Бабы, какъ, всегда, вѣрили въ чудеса; сойдутся и шепнутъ тихенькимъ кроткимъ шепотомъ. Сами стылыя, зенки таращатъ, будто бы дурманомъ сыты.

-- Знаменье было, бабочка, знаменье... живой не сойти съ этого мѣста! Пришелъ старецъ съ Аѳона, изморенный, весь сѣденькій. Зашелъ старецъ въ церкву, помолиться хотѣлъ. Не поспѣлъ сказать: "Господи",-- растворились врата, и одинъ за другимъ вышли три кочета: бѣлый, красный и черный. Испужался старецъ.

-- Господи, что за притча за такая?

И молвитъ бѣлый кочетъ голосомъ человѣчьимъ:

-- "Не бойся, старче, я -- моръ на людей отъ голода!"

И красный молвилъ:

-- "Я моръ на людей отъ холеры!"

Молвилъ и черный кочетъ:

-- "Гнѣвъ я Господній за грѣхи: покайтесь!"
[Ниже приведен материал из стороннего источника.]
/-- Nor is the serial asked for any more (R82). -/
theorem emptied_wanted {r : Request} (hc : hasRole s .check = true) (hr : s.store.request = some r) :
    ∀ x ∈ (emptied s).line.tx, (x.inAttempt || x.frame != .wanted r.serial) = true := by
  rw [emptied_line, if_pos hc]
  exact endRequest_withdraws (by simpa [dropHead] using hr)

theorem helloWaiting_withdrawFrames {p : TxFrame → Bool} (hp : p .hello = false) (s : State) :
    helloWaiting (withdrawFrames p s) = helloWaiting s := by
  unfold helloWaiting withdrawFrames
  simp only [State.setLine_line, List.any_filterMap]
  congr 1
  funext x
  unfold withdrawEntry
  by_cases hf : x.frame = .hello
  · simp [hf, hp]
  · cases p x.frame <;> cases x.inAttempt <;> simp [hf]

theorem helloWaiting_emptied (s : State) : helloWaiting (emptied s) = helloWaiting s := by
  have h1 : helloWaiting (endOffering (dropHead s)) = helloWaiting s :=
    helloWaiting_withdrawFrames (p := fun f => (offerTrack f).isSome) rfl _
  have h2 : ∀ v : State, helloWaiting (endRequest v) = helloWaiting v := fun v => by
    unfold endRequest
    split
    · exact helloWaiting_withdrawFrames (by simp) _
    · rfl
  unfold helloWaiting
  rw [emptied_line]
  split
  · exact (h2 _).trans h1
  · exact h1

/-! ## The own hold put back (R53) -/

/-- The own entry of a hold set that was empty, as the inputs give it. -/
def ownHolds (s : State) : List Hold :=
  match ownHold s.pins with
  | some c => [{ node := s.cfg.node, cause := c }]
  | none => []

theorem addOwnHold_zone (h : s.zone.holds = []) : (addOwnHold s).zone = { s.zone with holds := ownHolds s } := by
  unfold addOwnHold ownHolds
  rw [setHolds_zone, h]
  cases ownHold s.pins <;> rfl

theorem ownHolds_congr (h1 : t.pins = s.pins) (h2 : t.cfg = s.cfg) : ownHolds t = ownHolds s := by
  simp [ownHolds, h1, h2]

/-- The own entry put back changes the hold set and the queue alone. -/
theorem announceOwnHold_spec (h : s.zone.holds = []) : onlyChanges [.line, .zone] s (announceOwnHold s) ∧
    (announceOwnHold s).zone = { s.zone with holds := ownHolds s } ∧ (announceOwnHold s).line.rx = s.line.rx ∧
    (announceOwnHold s).line.tx.length ≤ s.line.tx.length + 1 ∧
    (∀ p : TxEntry → Bool, (∀ c, p (freshTx (.hold c)) = true) → (∀ x ∈ s.line.tx, p x = true) →
      ∀ x ∈ (announceOwnHold s).line.tx, p x = true) ∧
    (∀ c ∈ ownHold s.pins, helloWaiting s = false → inService s = true → s.line.tx.length < 8 →
      queued (.hold c) (announceOwnHold s) = true) := by
  have hz := addOwnHold_zone h
  have hserv : inService (addOwnHold s) = inService s := rfl
  unfold announceOwnHold
  cases hc : ownHold s.pins with
  | none =>
    have hno : ownHolds s = s.zone.holds := by simp [ownHolds, hc, h]
    refine ⟨fun k => .inr (by cases k <;> rfl), by rw [hno], rfl, by simp, fun _ _ hall => hall, fun c hx => by simp at hx⟩
  | some c =>
    by_cases hw : helloWaiting s = true
    · simp only [hw, if_true]
      refine ⟨fun k => by cases k <;> simp [Block.same, addOwnHold], hz, rfl, by simp [addOwnHold], fun _ _ hall => hall,
        fun _ _ hx => by simp at hx⟩
    · simp only [hw, Bool.false_eq_true, if_false]
      refine ⟨fun k => by cases k <;> simp [Block.same, addOwnHold], by rw [queueFrame_zone, hz], by simp [addOwnHold],
        queueFrame_length_le _ _, fun p hp hall => all_queueFrame (s := addOwnHold s) rfl (hp c) hall, fun c' hc' _ hin hroom => ?_⟩
      obtain rfl : c = c' := by simpa using hc'
      exact queued_self (s := addOwnHold s) (hserv.trans hin) rfl hroom

/-! ## The event before its end -/

/-- What CLEAR leaves before the end of its event. -/
structure ClearLeaves (s m : State) (rest : List RxFrame) : Prop where
  only : onlyChanges [.line, .table, .slot, .trackSeq, .zone, .store, .reader, .weigh, .prof, .eval, .wrap, .label, .route]
    s m
  rx : m.line.rx = rest
  slot : m.slot = none
  work : WorkDropped s m
  length : m.line.tx.length ≤ s.line.tx.length + 1
  offers : ∀ x ∈ m.line.tx, (x.withdrawn || (offerTrack x.frame).isNone) = true
  wanted : hasRole s .check = true → ∀ r ∈ s.store.request, ∀ x ∈ m.line.tx, (x.inAttempt || x.frame != .wanted r.serial) = true
  hold : ∀ c ∈ ownHold s.pins, helloWaiting s = false → roomFor 2 s = true → queued (.hold c) m = true
  clear : eyesClear s.pins = true → m.table = [] ∧ m.trackSeq = s.trackSeq ∧
    m.zone = { ZoneCtl.atReset with holds := ownHolds s }
  position : s.pins.eyePos = true → m.table = [derivedEntry s .done] ∧
    m.zone = { ZoneCtl.atReset with zstate := .stopped, holds := ownHolds s }
  moving : s.pins.eyePos = false → eyesClear s.pins = false → m.table = [derivedEntry s .present] ∧
    m.zone = { ZoneCtl.atReset with
      zstate := .positioning, positionTimer := some s.cfg.timing.position, holds := ownHolds s }
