/-- The settle window of CHECK was empty before the platform was asked. -/
theorem windowStep_eq (hv : v.weigh = m.weigh) (hc : v.cfg = m.cfg) : (windowStep b v).weigh = v.weigh := by
  cases hchk : hasRole v .check
  · rw [windowStep_of_works (by rw [works, hchk, Bool.and_false])]
  · obtain ⟨-, -, -, hw, -⟩ := h.work.check (by rw [← h.role, ← hasRole_congr hc, hchk])
    obtain hs | hs := windowStep_cases b v
    · rw [hs]
      simp [emptyWindow, hv, hw]
    · rw [hs]

end ClearLeaves

/-! ## By what the eyes show -/

/-- With the eyes clear the end of the event is the permit (R32). -/
theorem settle_cleared (h : ClearLeaves s m rest) (hin : inService s = true) (hc : eyesClear s.pins = true) :
    settle s m = windowStep s (permitStep m) := by
  obtain ⟨-, -, hz⟩ := h.clear hc
  have hempty : m.zone.zstate = .empty := by rw [hz]; rfl
  rw [settle_of_not_offering (h.active hin) (offering_false_of_zone (by rw [hempty]; decide)) fun hd =>
    ⟨fun hx => by simp [delivering_false_of_zone (s := m) (by rw [hempty]; decide)] at hx,
      fun hx => by simp [h.laneWaitOn_false hd] at hx⟩, h.stopOffering_eq, slotStep_of_none (by simp [h.slot])]

/-- With a pallet on its way nothing is left to evaluate but the platform. -/
theorem settle_cleared_moving (h : ClearLeaves s m rest) (hin : inService s = true) (hp : s.pins.eyePos = false)
    (hc : eyesClear s.pins = false) : settle s m = windowStep s m := by
  obtain ⟨-, hz⟩ := h.moving hp hc
  have hzst : m.zone.zstate = .positioning := by rw [hz]
  rw [settle_of_occupied (h.active hin) (by simp [hzst]) (by simp [hzst]) (by simp [hzst]) h.laneWaitOn_false,
    h.stopOffering_eq]

/-- A record at position is offered (R33). -/
theorem settle_cleared_position (h : ClearLeaves s m rest) (hin : inService s = true) (hp : s.pins.eyePos = true)
    (hd : hasRole s .dispatch = false) : settle s m = offerStep m := by
  obtain ⟨-, hz⟩ := h.position hp
  rw [settle_of_stopped (h.active hin) (by rw [hz]) (by rw [h.role, hd]) fun _ => ?_, h.stopOffering_eq]
  simp [platformEmpty, eyesClear, hp, hz]

/-- At DISPATCH it is routed (R168). -/
theorem settle_cleared_dispatch (h : ClearLeaves s m rest) (hin : inService s = true) (hp : s.pins.eyePos = true)
    (hd : hasRole s .dispatch = true) : settle s m = routeStep m := by
  obtain ⟨-, hz⟩ := h.position hp
  rw [settle_of_dispatch (h.active hin) (by rw [h.role, hd]) (by rw [hz]; simp), h.stopOffering_eq]

/-! ## The queue and the blocks after the event -/

/-- An OFFER queued leaves the frames of another kind that are asked about. -/
theorem wanted_offerStep {ds : Digits} (h : ∀ x ∈ m.line.tx, (x.inAttempt || x.frame != .wanted ds) = true) :
    ∀ x ∈ (offerStep m).line.tx, (x.inAttempt || x.frame != .wanted ds) = true := by
  obtain ⟨y, -, -, -, hs⟩ | ⟨-, hs⟩ := offerStep_cases m
  · intro x hx
    rw [hs, queueFrame_line] at hx
    split at hx
    · obtain ⟨-, hp⟩ | ⟨-, -, hp⟩ | ⟨-, -, -, hp⟩ | ⟨-, -, -, hp⟩ :=
        pushFrame_cases (.offer (downstream m) y.record) m.line <;> rw [State.setZone_line, hp] at hx
      · obtain ⟨z, hz, rfl⟩ := List.mem_map.1 hx
        split
        · simp
        · exact h z hz
      · obtain rfl | hx := by simpa using hx
        · simp [freshTx]
        · exact h x hx
      · obtain rfl | hx := by simpa [markTxOverrun] using hx
        · simp [freshTx]
        · exact h x (mem_dropYoungest hx)
      · exact h x (by simpa [markTxOverrun] using hx)
    · exact h x hx
  · rwa [hs]

/-- What the statement says of the queue and of the blocks but the route. -/
structure ClearEnds (s t : State) : Prop where
  hold : ∀ c ∈ ownHold s.pins, helloWaiting s = false → roomFor 2 s = true → queued (.hold c) t = true
  offers : s.pins.eyePos = false → t.line.tx.all (fun e => e.withdrawn || (offerTrack e.frame).isNone) = true
  check : hasRole s .check = true → t.store = { manifests := [], request := none } ∧ t.eval = none ∧
    t.reader = { buffer := [], overlong := false, window := .closed, kept := none, tagWait := none } ∧
    t.weigh = { s.weigh with weighing := false, settle := none, held := none, restarts := 0, window := [] } ∧
    t.prof = { counter := 0, phase := .none, front := none, rear := none, compare := none, ever := false,
               top := none, gaps := 0 } ∧
    (∀ r ∈ s.store.request, t.line.tx.all (fun e => e.inAttempt || e.frame != .wanted r.serial) = true)
  wrap : hasRole s .wrap = true → t.wrap = { s.wrap with
    hs := .idle, attempt := 0, recipe := 0, firstCause := none, startTimer := none, wrapTimer := none, abort := some 20 }
  label : hasRole s .label = true → t.label = { s.label with
      lstate := .idle, attempt := 0, label := none, causes := [], printTimer := none, applyTimer := none
      verifyTimer := none, abortWait := some 1000, rxBuffer := [], rxOverlong := false
      tx := s.label.tx ++ [[0x41, 0x42, 0x0D]] } ∧
    t.reader = { s.reader with buffer := [], overlong := false, window := .closed, kept := none }

/-- It holds where the event leaves the queue to be sent but for an OFFER, and the blocks as they are. -/
theorem clearEnds_of (h : ClearLeaves s m rest) (ht : t = settle s m)
    (hhold : ∀ c, queued (.hold c) m = true → s.line.tx.length + 2 ≤ 8 → queued (.hold c) t = true)
    (hoffers : s.pins.eyePos = false → t.line = m.line)
    (hwanted : hasRole s .check = true → ∀ ds, (∀ x ∈ m.line.tx, (x.inAttempt || x.frame != .wanted ds) = true) →
      ∀ x ∈ t.line.tx, (x.inAttempt || x.frame != .wanted ds) = true)
    (hw : hasRole s .check = true → t.weigh = m.weigh) : ClearEnds s t where
  hold := fun c hc hwait hroom => hhold c (h.hold c hc hwait hroom) (tx_of_roomFor hroom)
  offers := fun hp => by rw [hoffers hp, List.all_eq_true]; exact h.offers
  check := fun hc => by
    obtain ⟨h1, h2, h3, h4, h5⟩ := h.work.check hc
    refine ⟨by rw [ht, settle_store, h1], by rw [ht, settle_eval, h2], by rw [ht, settle_reader, h3], by rw [hw hc, h4],
      by rw [ht, settle_prof, h5], fun r hr => ?_⟩
    rw [List.all_eq_true]
    exact hwanted hc _ (h.wanted hc r hr)
  wrap := fun hr => by rw [ht, settle_wrap, h.work.wrap hr]
  label := fun hr => by rw [ht, settle_label, settle_reader]; exact h.work.label hr

theorem clearEnds_settle (h : ClearLeaves s m rest) (hin : inService s = true) (ht : t = settle s m) : ClearEnds s t := by
  by_cases h1 : eyesClear s.pins = true
  · have hend := ht.trans (settle_cleared h hin h1)
    have hl : t.line = m.line := by rw [hend]; simp
    refine clearEnds_of h ht (fun c hq _ => by rwa [queued_congr hl]) (fun _ => hl) (fun _ ds hall => by rwa [hl]) fun _ => ?_
    rw [hend, h.windowStep_eq (by simp) (by simp), permitStep_weigh]
  cases h2 : s.pins.eyePos
  · have hend := ht.trans (settle_cleared_moving h hin h2 (by simpa using h1))
    have hl : t.line = m.line := by rw [hend]; simp
    refine clearEnds_of h ht (fun c hq _ => by rwa [queued_congr hl]) (fun _ => hl) (fun _ ds hall => by rwa [hl]) fun _ => ?_
    rw [hend, h.windowStep_eq rfl rfl]
  have hlen := h.length
  cases hd : hasRole s .dispatch
  · have hend := ht.trans (settle_cleared_position h hin h2 hd)
    refine clearEnds_of h ht (fun c hq hroom => ?_) (fun hp => by simp [h2] at hp) (fun _ ds hall => ?_) fun _ => ?_
    · rw [hend]
      exact queued_offerStep rfl (by omega) hq
    · rw [hend]
      exact wanted_offerStep hall
    · rw [hend, offerStep_weigh]
  · have hend := ht.trans (settle_cleared_dispatch h hin h2 hd)
    have hno : hasRole s .check ≠ true := by simp [check_false_of_dispatch hd]
    refine clearEnds_of h ht (fun c hq hroom => ?_) (fun hp => by simp [h2] at hp) (fun hc => absurd hc hno)
      fun hc => absurd hc hno
    rw [hend]
    exact queued_routeStep rfl (by omega) hq

/-! ## The route at DISPATCH (R168, R175) -/

theorem exitClassOf_derived (c : DispatchCfg) (s : State) :
    exitClassOf c (derivedEntry s .done).record = .reject .unknownOrigin := by
  simp [exitClassOf, derivedEntry, freshRecord]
И заплакалъ старецъ слезами:

-- "Господи, Господи! гнѣвенъ ты въ сердцѣ своемъ. Вымретъ Рассея въ три года."

Много другихъ чудесъ знали бабы въ городѣ, и въ каждомъ чудѣ были: пѣтухи, барашки, старцы, холера и голодъ съ грѣхами. Жестокъ и гнѣвенъ былъ Богъ въ бабьихъ понятьяхъ.
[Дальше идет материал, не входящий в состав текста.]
-- ==== Proofs/Announcements.lean ====
section
/-! PROOF. The announcements of the own hold in the transmit queue (R48): HOLD and RESUME stand before every frame but the
HELLO, and no other frame's queueing or withdrawal touches them (R59, R60). -/

namespace Sys2Proof.Machine

section
variable {b s m : State}

/-- HOLD and RESUME, the frames that announce a change of the own entry. -/
def announces (f : TxFrame) : Bool := f = .resume || f = .hold .safety || f = .hold .operator

/-- The announcements of a queue. -/
def announcements (q : List TxEntry) : List TxEntry := q.filter (fun e => announces e.frame)

/-- The announcements that wait. -/
def announcing (s : State) : List TxEntry := announcements s.line.tx

theorem announcements_cons {e : TxEntry} (h : announces e.frame = true) (q : List TxEntry) :
    announcements (e :: q) = e :: announcements q := List.filter_cons_of_pos h

theorem announcements_cons_of_not {e : TxEntry} (h : announces e.frame = false) (q : List TxEntry) :
    announcements (e :: q) = announcements q := List.filter_cons_of_neg (by simp [h])

theorem announcements_cons_congr {e : TxEntry} {q r : List TxEntry} (h : announcements q = announcements r) :
    announcements (e :: q) = announcements (e :: r) := by
  cases he : announces e.frame
  · rw [announcements_cons_of_not he, announcements_cons_of_not he, h]
  · rw [announcements_cons he, announcements_cons he, h]

theorem announces_holdFrame (c : Option HoldCause) : announces (holdFrame c) = true := by
  cases c with
  | none => rfl
  | some c => cases c <;> rfl

theorem offerTrack_holdFrame (c : Option HoldCause) : offerTrack (holdFrame c) = none := by cases c <;> rfl

theorem txRank_of_announces {f : TxFrame} (h : announces f = true) : txRank f = 1 := by
  simp only [announces, Bool.or_eq_true, decide_eq_true_eq] at h
  obtain (rfl | rfl) | rfl := h <;> rfl

theorem txClass_of_announces {f : TxFrame} (h : announces f = true) : txClass f = 0 := by
  simp only [announces, Bool.or_eq_true, decide_eq_true_eq] at h
  obtain (rfl | rfl) | rfl := h <;> rfl

theorem announces_of_offer {f : TxFrame} (h : (offerTrack f).isSome = true) : announces f = false := by
  cases f <;> simp [offerTrack] at h ⊢
  rfl

/-! ## The list operations of the queue -/

theorem announcements_insertTx_of_not {e : TxEntry} (h : announces e.frame = false) (q : List TxEntry) :
    announcements (insertTx e q) = announcements q := by
  induction q with
  | nil => exact announcements_cons_of_not h []
  | cons x rest ih =>
    simp only [insertTx]
    split
    · exact announcements_cons_congr ih
    · exact announcements_cons_of_not h _

/-- In a queue in the order of sending, an announcement goes behind those that wait (R59). -/
theorem announcements_insertTx {e : TxEntry} (h : announces e.frame = true) {q : List TxEntry}
    (hq : q.Pairwise (fun a b => txRank a.frame ≤ txRank b.frame)) :
    announcements (insertTx e q) = announcements q ++ [e] := by
  induction q with
  | nil => exact announcements_cons h []
  | cons x rest ih =>
    obtain ⟨hx, hrest⟩ := List.pairwise_cons.1 hq
    simp only [insertTx]
    split
    · cases hax : announces x.frame
      · rw [announcements_cons_of_not hax, announcements_cons_of_not hax, ih hrest]
      · rw [announcements_cons hax, announcements_cons hax, ih hrest, List.cons_append]
    · rename_i hlt
      have hnone : announcements (x :: rest) = [] := by
        refine List.filter_eq_nil_iff.2 fun y hy hann => ?_
        have hle : txRank x.frame ≤ txRank y.frame := by
          obtain rfl | hy := List.mem_cons.1 hy
          · exact Nat.le_refl _
          · exact hx y hy
        rw [txRank_of_announces hann] at hle
        rw [txRank_of_announces h] at hlt
        omega
      rw [announcements_cons h, hnone, List.nil_append]

theorem filter_eraseP {α : Type} {p q : α → Bool} (h : ∀ x, p x = true → q x = false) (l : List α) :
    (l.eraseP p).filter q = l.filter q := by
  induction l with
  | nil => rfl
  | cons x rest ih =>
    cases hp : p x
    · rw [List.eraseP_cons_of_neg (by simp [hp]), List.filter_cons, List.filter_cons, ih]
    · rw [List.eraseP_cons_of_pos hp, List.filter_cons_of_neg (by simp [h x hp])]

/-- An overflow drops a frame of a greater class (R60). -/
theorem announcements_dropYoungest {c : Nat} (hc : 0 < c) (q : List TxEntry) :
    announcements (dropYoungest c q) = announcements q := by
  unfold announcements
  rw [dropYoungest, List.filter_reverse, filter_eraseP fun x hx => ?_, List.filter_reverse, List.reverse_reverse]
  refine Bool.eq_false_iff.2 fun hann => ?_
  simp only [Bool.and_eq_true, decide_eq_true_eq] at hx
  have := txClass_of_announces hann
  omega

theorem announcements_replaceOffer (f : TxFrame) (q : List TxEntry) :
    announcements (replaceOffer f q) = announcements q := by
  unfold replaceOffer
  induction q with
  | nil => rfl
  | cons x rest ih =>
    rw [List.map_cons]
    split
    · rename_i hx
      simp only [Bool.and_eq_true, decide_eq_true_eq] at hx
      have hf : announces f = false := announces_of_offer (hx.2 ▸ hx.1)
      rw [announcements_cons_of_not hf, announcements_cons_of_not (announces_of_offer hx.1), ih]
    · exact announcements_cons_congr ih

theorem withdrawEntry_frame {p : TxFrame → Bool} {x y : TxEntry} (h : withdrawEntry p x = some y) : y.frame = x.frame := by
  unfold withdrawEntry at h
  split at h
  · split at h
    · obtain rfl := Option.some.inj h
      rfl
    · simp at h
  · obtain rfl := Option.some.inj h
    rfl

theorem announcements_withdrawEntry {p : TxFrame → Bool} (hp : ∀ f, announces f = true → p f = false) (q : List TxEntry) :
    announcements (q.filterMap (withdrawEntry p)) = announcements q := by
  induction q with
  | nil => rfl
  | cons x rest ih =>
    cases hx : announces x.frame
    · rw [announcements_cons_of_not hx, ← ih, List.filterMap_cons]
      split
      · rfl
      · rename_i y hy
        exact announcements_cons_of_not (by rw [withdrawEntry_frame hy, hx]) _
    · have hkeep : withdrawEntry p x = some x := by simp [withdrawEntry, hp _ hx]
      rw [List.filterMap_cons_some hkeep]
      exact announcements_cons_congr ih

/-- A withdrawal leaves the order of sending (R59). -/
theorem pairwise_withdrawEntry (p : TxFrame → Bool) {q : List TxEntry}
    (hq : q.Pairwise (fun a b => txRank a.frame ≤ txRank b.frame)) :
    (q.filterMap (withdrawEntry p)).Pairwise (fun a b => txRank a.frame ≤ txRank b.frame) :=
  hq.filterMap _ fun a b hab x hx y hy => by rwa [withdrawEntry_frame hx, withdrawEntry_frame hy]

/-! ## The operations that queue and withdraw -/

theorem announcing_congr (h : m.line = s.line) : announcing m = announcing s := by rw [announcing, h]; rfl

theorem announcing_queueFrame {f : TxFrame} (hf : announces f = false) (s : State) :
    announcing (queueFrame f s) = announcing s := by
  simp only [announcing, queueFrame_line]
  split
  · obtain ⟨-, h⟩ | ⟨-, -, h⟩ | ⟨-, -, hlt, h⟩ | ⟨-, -, -, h⟩ := pushFrame_cases f s.line
    · rw [h, announcements_replaceOffer]
    · rw [h]
      exact announcements_insertTx_of_not hf _
    · rw [h]
      exact (announcements_insertTx_of_not (e := freshTx f) hf _).trans (announcements_dropYoungest (by omega) _)
    · rw [h]
      rfl
  · rfl

theorem announcing_stopOffering (s : State) : announcing (stopOffering s) = announcing s := by
  obtain ⟨-, -, h⟩ | ⟨-, h⟩ := stopOffering_cases s
  · rw [h]
    refine announcements_withdrawEntry (fun f hf => Bool.eq_false_iff.2 fun ho => ?_) s.line.tx
    rw [announces_of_offer ho] at hf
    simp at hf
  · rw [h]

theorem announcing_fixExitClass (r : TravelRecord) (s : State) : announcing (fixExitClass r s) = announcing s := by
  unfold fixExitClass
  split
  · rfl
  · simp only
    split
    · exact announcing_queueFrame rfl _
    · rfl

theorem announcing_routeStep (s : State) : announcing (routeStep s) = announcing s := by
  obtain h | ⟨-, h⟩ | ⟨e, -, -, h⟩ := routeStep_cases s
  · rw [h]
  · rw [h]; rfl
  · rw [h, announcing_congr (watchLaneWait_line _)]
    obtain ⟨_, _, -, -, hdec⟩ | ⟨_, -, -, hdec⟩ := decideRoute_cases e.record s
    · rw [hdec, announcing_congr (s := fixExitClass e.record s) (by rw [startDelivery_line]), announcing_fixExitClass]
    · rw [hdec, announcing_fixExitClass]

theorem announcing_slotStep (s : State) : announcing (slotStep s) = announcing s := by
  obtain ⟨r, -, -, -, -, h⟩ | ⟨r, -, -, -, -, h⟩ | h := slotStep_cases s
  · rw [h]
    exact announcing_queueFrame rfl _
  · rw [h]
    exact announcing_queueFrame rfl _
  · rw [h]

theorem announcing_offerStep (s : State) : announcing (offerStep s) = announcing s := by
  obtain ⟨e, -, -, -, h⟩ | ⟨-, h⟩ := offerStep_cases s
  · rw [h]
    exact announcing_queueFrame rfl _
  · rw [h]

/-- The end of an event leaves the announcements that wait. -/
theorem announcing_settle (b m : State) : announcing (settle b m) = announcing m := by
  cases ha : active m
  · rw [settle_inactive ha]
  · rw [settle_active ha, announcing_congr (windowStep_line _ _), announcing_offerStep, announcing_slotStep,
      announcing_routeStep, announcing_congr (permitStep_line _), announcing_stopOffering]

end

end Sys2Proof.Machine
end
О томъ, что есть холера и какъ она убиваетъ людей, говорить не любили. Молчали, будто бы все это было извѣстно:

-- Скрючитъ, и вся не долга!

Поясняли только дѣтишкамъ, когда тѣ надоѣдали съ распросами.
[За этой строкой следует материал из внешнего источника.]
theorem OfferReads.label_digits (hb : byteAt p 33 / 16 = 1) : ((List.range 7).any (fun i => 9 < byteAt p (34 + i) / 16) ||
    (List.range 6).any (fun i => 9 < byteAt p (34 + i) % 16)) = false := by
  obtain ⟨-, hlabelled, -⟩ := labelVerdict_byte h.label
  obtain ⟨-, -, hcode⟩ := hlabelled hb
  rw [Bool.or_eq_false_iff]
  refine ⟨List.any_eq_false.2 fun i hi => ?_, List.any_eq_false.2 fun i hi => ?_⟩
  · have hi := List.mem_range.1 hi
    have := (nibbles_of_unpackDigits hcode hi).1 (by omega)
    simpa using this
  · have hi := List.mem_range.1 hi
    have := (nibbles_of_unpackDigits hcode (by omega : i < 7)).2 (by omega)
    simpa using this

theorem OfferReads.line_codes : (List.range (byteAt p 16)).any (fun i =>
    byteAt p (45 + 10 * i) = 0 || 3 < byteAt p (45 + 10 * i) || (List.range 3).any (fun j =>
      9 < byteAt p (42 + 10 * i + j) / 16 || 9 < byteAt p (42 + 10 * i + j) % 16)) = false := by
  refine List.any_eq_false.2 fun i hi => ?_
  obtain ⟨⟨hpos, hle⟩, harticle⟩ := line_bytes (lineOf_of_linesOf h.lines (List.mem_range.1 hi))
  have hoff : 42 + 10 * i + 3 = 45 + 10 * i := by omega
  rw [hoff] at hpos hle
  rw [not_any_nibbles_of_unpackDigits harticle]
  simp only [Bool.or_false, Bool.or_eq_true, decide_eq_true_eq]
  omega

/-- An OFFER that is read has nothing that R182 refuses. -/
theorem OfferReads.not_malformed : ¬OfferMalformed (byteAt p) p.length := by
  obtain ⟨hduty, hlane⟩ := h.codes
  obtain ⟨hwrap, hwrapped, hunwrapped⟩ := wrapVerdict_byte h.wrap
  obtain ⟨hlabel, hlabelled, hunlabelled⟩ := labelVerdict_byte h.label
  have hcheck := checkVerdict_bytes h.check
  rw [h.failSet] at hcheck
  rintro (hx | hx | hx | hx | ⟨hb, hx⟩ | ⟨hb, hx⟩ | hx | hx | ⟨hb, hx⟩ | ⟨hb, hx⟩ | hx | ⟨hb, hx⟩ | ⟨hb, hx⟩ | hx |
    ⟨hb, hx⟩ | ⟨hb, hx⟩ | ⟨hb, hx⟩ | hx)
  · exact hx h.length
  · exact absurd h.hops (by omega)
  · exact hduty hx
  · exact hlane hx
  · simp [h.serial_digits hb] at hx
  · simp [h.order_digits hb] at hx
  · omega
  · omega
  · omega
  · omega
  · omega
  · exact hwrapped hb hx
  · exact hx (hunwrapped hb)
  · omega
  · have := hlabelled hb
    omega
  · exact hx (hunlabelled hb)
  · simp [h.label_digits hb] at hx
  · simp [h.line_codes] at hx

end

end Sys2Proof.Machine
end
-- Чего это? а? холера-то? Какая?

-- Такая долговязая баба. Костистая вся, испитая, въ саванѣ и съ косой на плечѣ, что вотъ траву въ деревняхъ косятъ... Дыхнетъ однова,-- ну и съ ногъ свалишься!

Такъ отвѣчали одни, другіе -- иначе:

-- Отрава это, вродѣ тараканьяго мору, напущена въ воду: въ рѣчки, въ родники, колодцы...

Третьи:

-- Холера, это -- мгла поднебесная, похожа на помоху, что хлѣба въ полѣ сушитъ, а то -- на сѣрный цвѣтъ... Кого опахнетъ, тотъ съ ногъ долой...

И послѣ того ребятишки всячески играли въ холеру: мутили воду, наряжались въ матернины юбки, становились на ходули, и били другъ друга палками, вродѣ какъ косами подкашивали.

Среди взрослыхъ день это дня тревога росла. Всѣ хотѣли спастись отъ холеры, которая можетъ быть и пришла ужъ, бродитъ гдѣ-нибудь по задворкамъ, стучитъ костякомъ, миткалевой фатой помахиваетъ.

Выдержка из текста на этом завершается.